▶ AIM OF THE EXERCISE
Find the line with "def GLN.EV_REFUSED : Nat := 3" in the listing below. Write it out exactly, along with every later line up to the final one.

▶ RECORDS FOR THIS TASK
/-! Page ERR. -/

def ERR.FLIP_MASK_H : Field := ⟨.err, 0x100, 0, 64, .rw, (.val 0), .any, false⟩
def ERR.FLIP_MASK_M : Field := ⟨.err, 0x108, 0, 64, .rw, (.val 0), .any, false⟩
def ERR.FLIP_MASK_S : Field := ⟨.err, 0x110, 0, 64, .rw, (.val 0), .any, false⟩
def ERR.FLIP_H_TARGET : Field := ⟨.err, 0x118, 0, 6, .rw, (.val 0), .any, false⟩
def ERR.FLIP_H_MATCH : Field := ⟨.err, 0x118, 6, 1, .rw, (.val 0), .any, false⟩
def ERR.FLIP_H_ARM : Field := ⟨.err, 0x118, 7, 1, .rw, (.val 0), .any, false⟩
def ERR.FLIP_M_TARGET : Field := ⟨.err, 0x118, 8, 6, .rw, (.val 0), .any, false⟩
def ERR.FLIP_M_MATCH : Field := ⟨.err, 0x118, 14, 1, .rw, (.val 0), .any, false⟩
def ERR.FLIP_M_ARM : Field := ⟨.err, 0x118, 15, 1, .rw, (.val 0), .any, false⟩
def ERR.FLIP_M_READS : Field := ⟨.err, 0x118, 16, 3, .rw, (.val 0), .any, false⟩
def ERR.FLIP_S_RAM : Field := ⟨.err, 0x118, 24, 2, .rw, (.val 0), .any, false⟩
def ERR.FLIP_S_TARGET : Field := ⟨.err, 0x118, 26, 1, .rw, (.val 0), .any, false⟩
def ERR.FLIP_S_ARM : Field := ⟨.err, 0x118, 27, 1, .rw, (.val 0), .any, false⟩
def ERR.FLIP_MATCH : Field := ⟨.err, 0x120, 8, 52, .rw, (.val 0), .any, false⟩
def ERR.RING_WR : Field := ⟨.err, 0x128, 0, 64, .ro, (.val 0), .any, false⟩
def ERR.RING_SEL : Field := ⟨.err, 0x130, 0, 10, .rw, (.val 0), .any, false⟩
def ERR.RING_W0 : Field := ⟨.err, 0x138, 0, 64, .ro, (.val 0), .any, false⟩
def ERR.RING_W1 : Field := ⟨.err, 0x140, 0, 64, .ro, (.val 0), .any, false⟩
def ERR.RING_W2 : Field := ⟨.err, 0x148, 0, 64, .ro, (.val 0), .any, false⟩
def ERR.RING_W3 : Field := ⟨.err, 0x150, 0, 64, .ro, (.val 0), .any, false⟩
def ERR.CNT_MEDIA_FAIL : Field := .counter .err 0x800
def ERR.CNT_HEARTH_FAIL : Field := .counter .err 0x808
def ERR.CNT_SRAM_FAIL : Field := .counter .err 0x810
def ERR.CNT_RETRIED : Field := .counter .err 0x818
def ERR.CNT_RECOMPUTED : Field := .counter .err 0x820
def ERR.CNT_MIRROR : Field := .counter .err 0x828
def ERR.CNT_REPAIR : Field := .counter .err 0x830
def ERR.CNT_POISONED : Field := .counter .err 0x838
def ERR.CNT_WRITE_POISONED : Field := .counter .err 0x840
def ERR.CNT_POISON_READ : Field := .counter .err 0x848
def ERR.CNT_UNREQ_POISON : Field := .counter .err 0x850
def ERR.CNT_OVER_BOUND : Field := .counter .err 0x858
def ERR.CNT_CLEARED : Field := .counter .err 0x860
def ERR.EV_FLIP_DONE_H : Nat := 0
def ERR.EV_FLIP_DONE_M : Nat := 1
def ERR.EV_FLIP_DONE_S : Nat := 2
def ERR.EV_POISON_WRITTEN : Nat := 3
def ERR.EV_UNREQ_POISON : Nat := 4
def ERR.EV_OVER_BOUND : Nat := 5
def ERR.EV_SRAM_FAIL : Nat := 6
def ERR.EV_MAP_REBUILD : Nat := 7
def ERR.EV_COLLIER_RESTART : Nat := 8
def ERR.EV_PARAM_REJECT : Nat := 9
/-- The fields of page ERR below. -/
def ERR.fields : List Field :=
  [ERR.FLIP_MASK_H, ERR.FLIP_MASK_M, ERR.FLIP_MASK_S, ERR.FLIP_H_TARGET, ERR.FLIP_H_MATCH, ERR.FLIP_H_ARM, ERR.FLIP_M_TARGET, ERR.FLIP_M_MATCH, ERR.FLIP_M_ARM, ERR.FLIP_M_READS, ERR.FLIP_S_RAM, ERR.FLIP_S_TARGET, ERR.FLIP_S_ARM, ERR.FLIP_MATCH, ERR.RING_WR, ERR.RING_SEL, ERR.RING_W0, ERR.RING_W1, ERR.RING_W2, ERR.RING_W3, ERR.CNT_MEDIA_FAIL, ERR.CNT_HEARTH_FAIL, ERR.CNT_SRAM_FAIL, ERR.CNT_RETRIED, ERR.CNT_RECOMPUTED, ERR.CNT_MIRROR, ERR.CNT_REPAIR, ERR.CNT_POISONED, ERR.CNT_WRITE_POISONED, ERR.CNT_POISON_READ, ERR.CNT_UNREQ_POISON, ERR.CNT_OVER_BOUND, ERR.CNT_CLEARED]

/-! Page GLN. -/

def GLN.STAT_RUNNING : Field := ⟨.gln, 0x18, 0, 1, .ro, (.val 0), .any, false⟩
def GLN.STAT_WAITING : Field := ⟨.gln, 0x18, 1, 1, .ro, (.val 0), .any, false⟩
def GLN.STAT_PAUSED : Field := ⟨.gln, 0x18, 2, 1, .ro, (.val 0), .any, false⟩
def GLN.START : Field := ⟨.gln, 0x100, 0, 60, .rw, (.val 0), .any, false⟩
def GLN.LENGTH : Field := ⟨.gln, 0x108, 0, 52, .rw, (.val 0), .any, false⟩
def GLN.MODE_KIND : Field := ⟨.gln, 0x110, 0, 2, .rw, (.val 0), .any, false⟩
def GLN.MODE_ANYTIME : Field := ⟨.gln, 0x110, 4, 1, .rw, (.val 0), .any, false⟩
def GLN.MODE_DEPTH : Field := ⟨.gln, 0x110, 8, 8, .rw, (.val 16), (.range 1 255), false⟩
def GLN.MODE_REFRESH_STEP : Field := ⟨.gln, 0x110, 16, 2, .rw, (.val 2), (.range 1 3), false⟩
def GLN.GO : Field := ⟨.gln, 0x118, 0, 1, .wo, (.val 0), .any, false⟩
def GLN.ABORT : Field := ⟨.gln, 0x120, 0, 1, .wo, (.val 0), .any, false⟩
def GLN.RESULT_STATE : Field := ⟨.gln, 0x128, 0, 3, .ro, (.val 0), .any, false⟩
def GLN.RESULT_REASON : Field := ⟨.gln, 0x128, 4, 4, .ro, (.val 0), .any, false⟩
def GLN.RESULT_ABORT_OUT : Field := ⟨.gln, 0x128, 8, 2, .ro, (.val 0), .any, false⟩
def GLN.PROGRESS : Field := ⟨.gln, 0x130, 0, 60, .ro, (.val 0), .any, false⟩
def GLN.SUM_CHECKED : Field := ⟨.gln, 0x138, 0, 64, .ro, (.val 0), .any, false⟩
def GLN.SUM_CLEAN : Field := ⟨.gln, 0x140, 0, 64, .ro, (.val 0), .any, false⟩
def GLN.SUM_UNWRITTEN : Field := ⟨.gln, 0x148, 0, 64, .ro, (.val 0), .any, false⟩
def GLN.SUM_RETRIED : Field := ⟨.gln, 0x150, 0, 64, .ro, (.val 0), .any, false⟩
def GLN.SUM_RECOMPUTED : Field := ⟨.gln, 0x158, 0, 64, .ro, (.val 0), .any, false⟩
def GLN.SUM_POISONED : Field := ⟨.gln, 0x160, 0, 64, .ro, (.val 0), .any, false⟩
def GLN.SUM_POISON_FOUND : Field := ⟨.gln, 0x168, 0, 64, .ro, (.val 0), .any, false⟩
def GLN.SUM_SKIPPED : Field := ⟨.gln, 0x170, 0, 64, .ro, (.val 0), .any, false⟩
def GLN.SUM_DEEPEST : Field := ⟨.gln, 0x178, 0, 2, .ro, (.val 0), .any, false⟩
def GLN.SUM_FIRST_BAD : Field := ⟨.gln, 0x180, 0, 60, .ro, (.val 0), .any, false⟩
def GLN.SUM_LAST_BAD : Field := ⟨.gln, 0x188, 0, 60, .ro, (.val 0), .any, false⟩
def GLN.SUM_TICKS : Field := ⟨.gln, 0x190, 0, 64, .ro, (.val 0), .any, false⟩
def GLN.CNT_PASSES : Field := .counter .gln 0x800
def GLN.CNT_LINES : Field := .counter .gln 0x808
def GLN.EV_DONE : Nat := 0
def GLN.EV_UNCORRECTABLE : Nat := 1
def GLN.EV_ABORTED : Nat := 2
def GLN.EV_REFUSED : Nat := 3
def GLN.EV_PARAM_REJECT : Nat := 4
/-- The fields of page GLN below. -/
def GLN.fields : List Field :=
  [GLN.STAT_RUNNING, GLN.STAT_WAITING, GLN.STAT_PAUSED, GLN.START, GLN.LENGTH, GLN.MODE_KIND, GLN.MODE_ANYTIME, GLN.MODE_DEPTH, GLN.MODE_REFRESH_STEP, GLN.GO, GLN.ABORT, GLN.RESULT_STATE, GLN.RESULT_REASON, GLN.RESULT_ABORT_OUT, GLN.PROGRESS, GLN.SUM_CHECKED, GLN.SUM_CLEAN, GLN.SUM_UNWRITTEN, GLN.SUM_RETRIED, GLN.SUM_RECOMPUTED, GLN.SUM_POISONED, GLN.SUM_POISON_FOUND, GLN.SUM_SKIPPED, GLN.SUM_DEEPEST, GLN.SUM_FIRST_BAD, GLN.SUM_LAST_BAD, GLN.SUM_TICKS, GLN.CNT_PASSES, GLN.CNT_LINES]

▶ RESULT OF THIS TASK
def GLN.EV_REFUSED : Nat := 3
def GLN.EV_PARAM_REJECT : Nat := 4
/-- The fields of page GLN below. -/
def GLN.fields : List Field :=
  [GLN.STAT_RUNNING, GLN.STAT_WAITING, GLN.STAT_PAUSED, GLN.START, GLN.LENGTH, GLN.MODE_KIND, GLN.MODE_ANYTIME, GLN.MODE_DEPTH, GLN.MODE_REFRESH_STEP, GLN.GO, GLN.ABORT, GLN.RESULT_STATE, GLN.RESULT_REASON, GLN.RESULT_ABORT_OUT, GLN.PROGRESS, GLN.SUM_CHECKED, GLN.SUM_CLEAN, GLN.SUM_UNWRITTEN, GLN.SUM_RETRIED, GLN.SUM_RECOMPUTED, GLN.SUM_POISONED, GLN.SUM_POISON_FOUND, GLN.SUM_SKIPPED, GLN.SUM_DEEPEST, GLN.SUM_FIRST_BAD, GLN.SUM_LAST_BAD, GLN.SUM_TICKS, GLN.CNT_PASSES, GLN.CNT_LINES]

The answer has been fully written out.